You can create custom inference models that support anomaly detection problems. If you choose to build one, reference the DRUM template. (Log in to GitHub before clicking this link.) When deploying custom inference anomaly detection models, note that the following functionality is not supported:

  • Data drift
  • Accuracy and association IDs
  • Challenger models
  • Humility rules
  • Prediction intervals

Manage dependencies

Custom models can contain various machine learning libraries in the model code, but not every drop-in environment provided by DataRobot natively supports all libraries. However, you can manage these dependencies from the Workshop and update the base drop-in environments to support your model code.

To manage model dependencies, you must include a requirements.txt file uploaded as part of your custom model. The text file must indicate the machine learning libraries used in the model code.

For example, consider a custom R model that uses Caret and XGBoost libraries. If this model is added to the Workshop and the R drop-in environment is selected, the base environment will only support Caret, not XGBoost. To address this, edit requirements.txt to include the Caret and XGBoost dependencies. After editing and re-uploading the requirements file, the base environment can be installed with XGBoost, making the model available within the environment.

List the following, depending on the model type, in requirements.txt:

  • For R models, list the machine learning library dependencies.

  • For Python models, list the dependencies and any version constraints for the libraries.

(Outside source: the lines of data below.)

-- ==== Sys2Proof/Laws/Ops.lean ====
section
/-! SUPPORT. For each shared operation of the block, once, everything it can do. -/

namespace Sys2Proof.Machine

open Host

/-- `DROP` writes `drop_skip` and `frames_buffered` (43_ring_buffer R217). -/
theorem drop_eq (s : State) :
    drop s = { s with
      dropSkip := idxAdd s.cfg.cap s.dropSkip (1 + (s.ringByte s.tail).toNat), framesBuffered := s.framesBuffered - 1 } := rfl

/-- `ADVANCE` moves the cursor, and drops first exactly when the move would reach `tail` with a record buffered (R216). -/
theorem advance_cases (s : State) :
    (idxInc s.cfg.cap s.writeIndex = s.tail ∧ s.framesBuffered ≠ 0 ∧
      advance s = (drop s).setWriteIndex (idxInc s.cfg.cap s.writeIndex)) ∨
    (¬(idxInc s.cfg.cap s.writeIndex = s.tail ∧ s.framesBuffered ≠ 0) ∧
      advance s = s.setWriteIndex (idxInc s.cfg.cap s.writeIndex)) := by
  unfold advance
  split
  · exact .inl ⟨‹_ ∧ _›.1, ‹_ ∧ _›.2, rfl⟩
  · exact .inr ⟨‹_›, rfl⟩

/-- `COMMIT` does nothing in `IDLE`, only clears `fip` without a stored byte, and else makes a record (42_frame_assembler R194). -/
theorem commit_cases (s : State) :
    (s.fip = false ∧ commit s = s) ∨
    (s.fip = true ∧ s.byteCnt.toNat < 2 ∧ commit s = s.clearFip) ∨
    (s.fip = true ∧ 2 ≤ s.byteCnt.toNat ∧
      commit s = (s.clearFip.writeRing s.frameStart (s.byteCnt - 1)).setFrames (s.framesBuffered + 1)) := by
  unfold commit
  split
  · split
    · exact .inr (.inr ⟨‹_›, ‹_›, rfl⟩)
    · exact .inr (.inl ⟨‹_›, by omega, rfl⟩)
  · exact .inl ⟨Bool.eq_false_iff.mpr ‹_›, rfl⟩

/-- A data byte claims the header slot first when it is the first one (R190, R193). -/
theorem storeByte_cases (v : Byte) (s : State) :
    (s.byteCnt = 1 ∧ storeByte v s = advance ((advance s).writeRing (advance s).writeIndex v)) ∨
    (s.byteCnt ≠ 1 ∧ storeByte v s = advance (s.writeRing s.writeIndex v)) := by
  unfold storeByte
  split
  · exact .inl ⟨‹_›, rfl⟩
  · exact .inr ⟨‹_›, rfl⟩

/-- `BYTE v`: the length byte, accepted or closing the frame, or a data byte, the last or not (R190). -/
theorem byteReceived_cases (v : Byte) (s : State) :
    (s.byteCnt = 0 ∧ (v = 0 ∨ s.cfg.maxLen < v.toNat) ∧ byteReceived v s = commit (s.setDeclared v)) ∨
    (s.byteCnt = 0 ∧ v ≠ 0 ∧ v.toNat ≤ s.cfg.maxLen ∧ byteReceived v s = s.setDeclared v) ∨
    (s.byteCnt ≠ 0 ∧ s.byteCnt = s.declaredLen ∧ byteReceived v s = commit ((storeByte v s).setByteCnt (s.byteCnt + 1))) ∨
    (s.byteCnt ≠ 0 ∧ s.byteCnt ≠ s.declaredLen ∧ byteReceived v s = (storeByte v s).setByteCnt (s.byteCnt + 1)) := by
  unfold byteReceived
  split
  · unfold lengthByte
    split
    · exact .inl ⟨‹_›, ‹_›, rfl⟩
    · rename_i h
      rw [not_or] at h
      exact .inr (.inl ⟨‹_›, h.1, by omega, rfl⟩)
  · unfold dataByte
    split
    · exact .inr (.inr (.inl ⟨‹_›, ‹_›, rfl⟩))
    · exact .inr (.inr (.inr ⟨‹_›, ‹_›, rfl⟩))

/-- `PUSHBIT b`: the eighth bit completes a byte (R188). -/
theorem pushBit_cases (b : Bool) (s : State) :
    (s.pulseCnt = 7 ∧ pushBit b s =
      byteReceived (shiftIn s.cfg.bitOrder s.bitAcc b) (s.setShift (shiftIn s.cfg.bitOrder s.bitAcc b) 0)) ∨
    (s.pulseCnt ≠ 7 ∧ pushBit b s = s.setShift (shiftIn s.cfg.bitOrder s.bitAcc b) (s.pulseCnt + 1)) := by
  unfold pushBit
  split
  · exact .inl ⟨‹_›, rfl⟩
  · exact .inr ⟨‹_›, rfl⟩

/-- A bit symbol acts in a frame only (R185, R186). -/
theorem symbolBit_cases (b : Bool) (s : State) :
    (s.fip = true ∧ symbolBit b s = pushBit b s) ∨ (s.fip = false ∧ symbolBit b s = s) := by
  unfold symbolBit
  split
  · exact .inl ⟨‹_›, rfl⟩
  · exact .inr ⟨Bool.eq_false_iff.mpr ‹_›, rfl⟩

/-! ## One equation per operation of the table -/

theorem exec_edge (t : Stamp) (s : State) :
    exec (.edge t) s = .next (handle (classify s.cfg (s.period t)) (s.setLastEdge t)).silent := rfl
theorem exec_symStart (s : State) : exec .symStart s = .next (handle .start s).silent := rfl
theorem exec_symOne (s : State) : exec .symOne s = .next (handle .one s).silent := rfl
theorem exec_symZero (s : State) : exec .symZero s = .next (handle .zero s).silent := rfl
theorem exec_symNoise (s : State) : exec .symNoise s = .next (handle .noise s).silent := rfl
theorem exec_nop (a : Byte) (s : State) : exec (.nop a) s = .next (s.respond .ok 0) := rfl
theorem exec_stat (a : Byte) (s : State) : exec (.stat a) s = .next (s.respond .ok s.framesBuffered) := rfl
theorem exec_rdb (k : Byte) (s : State) :
    exec (.rdb k) s = .next (s.respond .ok (s.ringByte (idxAdd s.cfg.cap s.readIndex k.toNat))) := rfl
theorem exec_rst (a : Byte) (s : State) : exec (.rst a) s = .next (s.clearReceiver.respond .ok 0) := rfl

/-- `ACQ` answers `EMPTY`, or resynchronises and answers the length (43_ring_buffer R222). -/
theorem exec_acq_cases (a : Byte) (s : State) :
    (s.framesBuffered = 0 ∧ exec (.acq a) s = .next (s.respond .empty 0)) ∨
    (s.framesBuffered ≠ 0 ∧ exec (.acq a) s = .next ((s.setReader s.tail s.dropSkip).respond .ok (s.ringByte s.tail))) := by
  show (_ ∧ execAcq s = _) ∨ (_ ∧ execAcq s = _)
  unfold execAcq
  split
  · exact .inl ⟨‹_›, rfl⟩
  · exact .inr ⟨‹_›, rfl⟩

/-- `REL` answers `OVERRUN`, then `EMPTY`, or releases the record at `read_index` (R224). -/
theorem exec_rel_cases (a : Byte) (s : State) :
    (s.dropSkip ≠ s.dropAck ∧ exec (.rel a) s = .next (s.respond .overrun 0)) ∨
    (s.dropSkip = s.dropAck ∧ s.framesBuffered = 0 ∧ exec (.rel a) s = .next (s.respond .empty 0)) ∨
    (s.dropSkip = s.dropAck ∧ s.framesBuffered ≠ 0 ∧ exec (.rel a) s =
      .next ((s.setReleased (idxAdd s.cfg.cap s.readIndex (1 + (s.ringByte s.readIndex).toNat))
        (s.framesBuffered - 1)).respond .ok 0)) := by
  show (_ ∧ execRel s = _) ∨ (_ ∧ _ ∧ execRel s = _) ∨ (_ ∧ _ ∧ execRel s = _)
  unfold execRel
  split
  · exact .inl ⟨‹_›, rfl⟩
  · rename_i h
    rw [not_not] at h
    split
    · exact .inr (.inl ⟨h, ‹_›, rfl⟩)
    · exact .inr (.inr ⟨h, ‹_›, rfl⟩)

/-- `TMO` commits after silence, and else changes nothing (42_frame_assembler R198). -/
theorem exec_tmo_cases (a : Byte) (s : State) :
    (s.timedOut = true ∧ exec (.tmo a) s = .next ((commit s).respond .ok 1)) ∨
    (s.timedOut = false ∧ exec (.tmo a) s = .next (s.respond .ok 0)) := by
  show (_ ∧ execTmo s = _) ∨ (_ ∧ execTmo s = _)
  unfold execTmo
  split
  · exact .inl ⟨‹_›, rfl⟩
  · exact .inr ⟨Bool.eq_false_iff.mpr ‹_›, rfl⟩

end Sys2Proof.Machine
end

Supported constraint types include <, <=, ==, >=, >, and multiple constraints can be issued in a single entry (for example, pandas >= 0.24, < 1.0).

Once the requirements file is updated to include dependencies and constraints, navigate to your custom model's Assemble tab. Upload the file under the Model > Content header. The Model Dependencies field updates to display the dependencies and constraints listed in the file.

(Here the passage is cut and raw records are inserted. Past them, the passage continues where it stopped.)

/-- R143: a period is START exactly when it lies in the START band, ONE when it lies in the ONE band and not in START's, ZERO when it lies in
the ZERO band alone, and NOISE otherwise; the band ends are inside or outside by `BAND_CLOSED`. -/
def Obligations.ClassifyTestsBandsInOrder : Prop :=
  ∀ (c : Cfg) (p : Nat),
    let within (lo hi : Nat) : Prop := if c.bandClosed then lo ≤ p ∧ p ≤ hi else lo < p ∧ p < hi
    (classify c p = .start ↔ within c.startLo c.startHi) ∧
    (classify c p = .one ↔ ¬within c.startLo c.startHi ∧ within c.oneLo c.oneHi) ∧
    (classify c p = .zero ↔ ¬within c.startLo c.startHi ∧ ¬within c.oneLo c.oneHi ∧ within c.zeroLo c.zeroHi) ∧
    (classify c p = .noise ↔ ¬within c.startLo c.startHi ∧ ¬within c.oneLo c.oneHi ∧ ¬within c.zeroLo c.zeroHi)

/-- Every period of the noise burst that is sent is read as NOISE (00_scope R17, 41_transmitter_encoder R169). That a well-formed configuration implies
this, and that such a period is below `2^TW`, is the model's reading: R18's list has neither (DEDUCED, log 18). The nominal periods are read as what they
were sent for, when the bands are disjoint and, with `BAND_CLOSED` false, each nominal period lies strictly inside its own band (30_encoding R102,
40_pulse_discriminator R143, R148). -/
def Obligations.NominalPeriodsReadBack : Prop :=
  ∀ c : Cfg, c.wf = true →
    (∀ p ∈ burstPeriods c, p < 2 ^ c.tw.bits ∧ classify c p = .noise) ∧
    (c.zeroHi < c.oneLo → c.oneHi < c.startLo →
      (c.bandClosed = true ∨
        ((c.startLo < c.startPeriod ∧ c.startPeriod < c.startHi) ∧ (c.oneLo < c.onePeriod ∧ c.onePeriod < c.oneHi) ∧
          (c.zeroLo < c.zeroPeriod ∧ c.zeroPeriod < c.zeroHi))) →
      classify c c.startPeriod = .start ∧ ∀ b, classify c (encodeBit c b) = bitSymbol b)

/-! ## The edge and the symbols -/

/-- R181: `EDGE now` forms the period modulo `2^TW`, writes `last_edge` whatever the symbol, and does what the assembler does with the symbol of
that period. -/
def Obligations.EdgeClassifiesAndHandles : Prop :=
  ∀ (t : Stamp) (s : State), ∃ u,
    exec (.edge t) s = .next u ∧ u.lastEdge.toNat = t.toNat % 2 ^ s.cfg.tw.bits ∧
    exec (symbolInstr (classify s.cfg ((t - s.lastEdge).toNat % 2 ^ s.cfg.tw.bits)))
      { s with lastEdge := BitVec.ofNat 64 (t.toNat % 2 ^ s.cfg.tw.bits) } = .next u

/-- R184: the code `0b11` is a START symbol, which commits the frame in progress, if any, and opens a new one at `write_index`; everything else is as before. -/
def Obligations.StartOpensFrame : Prop :=
  (∀ tw, decode tw .sym 0b11 = .ok .symStart) ∧
  ∀ s : State, ∃ t, exec .symStart s = .next t ∧
    t.fip = true ∧ t.pulseCnt = 0 ∧ t.bitAcc = 0 ∧ t.byteCnt = 0 ∧ t.declaredLen = 0 ∧ t.frameStart = s.writeIndex ∧
    s.committedInto t ∧ t.lastEdge = s.lastEdge ∧ s.sameProducerCursors t ∧ s.sameBesideProducer t ∧ t.rsp = none

/-- R187: the code `0b00` is a NOISE symbol, which commits the frame in progress and returns to `IDLE`; the partial byte is left behind, everything else is as before. -/
def Obligations.NoiseClosesFrame : Prop :=
  (∀ tw, decode tw .sym 0b00 = .ok .symNoise) ∧
  ∀ s : State, ∃ t, exec .symNoise s = .next t ∧
    t.fip = false ∧ s.committedInto t ∧ { s with fip := false }.sameAssembler t ∧ s.sameProducerCursors t ∧
    s.sameBesideProducer t ∧ t.rsp = none

/-- R185, R186: in `IDLE` a ONE or ZERO symbol does nothing. -/
def Obligations.BitsOutsideFrameIgnored : Prop :=
  ∀ (b : Bool) (s : State), s.fip = false → exec (symbolInstr (bitSymbol b)) s = .next { s with rsp := none }

/-- R188: a bit that does not complete a byte enters the accumulator, at bit 0 with `MSB_FIRST` and at bit 7 with `LSB_FIRST`, and is counted;
nothing else changes. -/
def Obligations.BitEntersAccumulator : Prop :=
  ∀ (b : Bool) (s : State), s.fip = true → s.pulseCnt ≠ 7 →
    ∃ v n, exec (symbolInstr (bitSymbol b)) s = .next { s with bitAcc := v, pulseCnt := n, rsp := none } ∧
      n.toNat = s.pulseCnt.toNat + 1 ∧
      v.toNat = (match s.cfg.bitOrder with
        | .msbFirst => (2 * s.bitAcc.toNat + b.toNat) % 256
        | .lsbFirst => s.bitAcc.toNat / 2 + 128 * b.toNat)

/-- R190, length byte: the eighth bit of a frame's first byte `v` makes it the declared length; it is not stored, and 0 or more than `MAX_LEN` closes
the frame with nothing committed. -/
def Obligations.LengthByteDeclares : Prop :=
  ∀ (b : Bool) (s : State), s.fip = true → s.pulseCnt = 7 → s.byteCnt = 0 →
    exec (symbolInstr (bitSymbol b)) s = .next { s with
      bitAcc := shiftIn s.cfg.bitOrder s.bitAcc b, pulseCnt := 0,
      declaredLen := shiftIn s.cfg.bitOrder s.bitAcc b, byteCnt := 1, rsp := none,
      fip := decide (1 ≤ (shiftIn s.cfg.bitOrder s.bitAcc b).toNat ∧
        (shiftIn s.cfg.bitOrder s.bitAcc b).toNat + 2 ≤ s.cfg.cap) }

/-- R190, R193, R216, data byte: the eighth bit of a later byte stores it at its slot, behind the header slot for the first one, moves the cursor
past it, and when the declared length is reached writes the record's length byte, counts the record and clears `fip`; the oldest record is dropped
exactly when the claim would reach `tail`. Every other ring byte and every other register is as before. -/
def Obligations.DataByteStored : Prop :=
  ∀ (b : Bool) (s : State), RingInv s → s.fip = true → s.pulseCnt = 7 → s.byteCnt ≠ 0 →
    ∃ t, exec (symbolInstr (bitSymbol b)) s = .next t ∧
      t.bitAcc = shiftIn s.cfg.bitOrder s.bitAcc b ∧ t.pulseCnt = 0 ∧ t.byteCnt = s.byteCnt + 1 ∧
      t.declaredLen = s.declaredLen ∧ t.frameStart = s.frameStart ∧ t.lastEdge = s.lastEdge ∧
      t.fip = decide (s.byteCnt ≠ s.declaredLen) ∧
      t.writeIndex = idxInc s.cfg.cap s.dataSlot ∧
      t.ringByte s.dataSlot = shiftIn s.cfg.bitOrder s.bitAcc b ∧
      (s.byteCnt = s.declaredLen → t.ringByte s.frameStart = s.declaredLen) ∧
      (∀ a : Byte, a.toNat % s.cfg.cap ≠ s.dataSlot.toNat →
        (s.byteCnt = s.declaredLen → a.toNat % s.cfg.cap ≠ s.frameStart.toNat) → t.ringByte a = s.ringByte a) ∧
      t.dropSkip = (if s.dataDrops then idxAdd s.cfg.cap s.dropSkip (1 + (s.ringByte s.tail).toNat) else s.dropSkip) ∧
      t.framesBuffered =
        s.framesBuffered - (if s.dataDrops then 1 else 0) + (if s.byteCnt = s.declaredLen then 1 else 0) ∧
      s.sameBesideProducer t ∧ t.rsp = none

/-- R125: eight data bits in order of arrival make the byte with the first bit in bit 7 (`MSB_FIRST`) or in bit 0 (`LSB_FIRST`), whatever the
accumulator held before. -/
def Obligations.EightBitsMakeByte : Prop :=
  ∀ (b0 b1 b2 b3 b4 b5 b6 b7 : Bool) (acc : Byte),
    let one := BitVec.ofBool
    [b0, b1, b2, b3, b4, b5, b6, b7].foldl (shiftIn .msbFirst) acc
      = (one b0 ++ one b1 ++ one b2 ++ one b3 ++ one b4 ++ one b5 ++ one b6 ++ one b7 : BitVec 8) ∧
    [b0, b1, b2, b3, b4, b5, b6, b7].foldl (shiftIn .lsbFirst) acc
      = (one b7 ++ one b6 ++ one b5 ++ one b4 ++ one b3 ++ one b2 ++ one b1 ++ one b0 : BitVec 8)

From the Assemble tab, select a base drop-in environment under the Model Environment header. DataRobot warns you that a new environment must be built to account for the model dependencies. Select Build environment, and DataRobot installs the required libraries and constraints to the base environment.

Once the base environment is updated, your custom model will be usable with the environment, allowing you to test, deploy, or register it.

Add new versions

If you want to update a model due to new package versions, different preprocessing steps, hyperparameters, and more, you can update the file contents to create a new version of the model and/or environment.

To do so, select the model from the Workshop and navigate to the Assemble tab. Under the Model header, select Add Files. Upload the files or folders that you updated.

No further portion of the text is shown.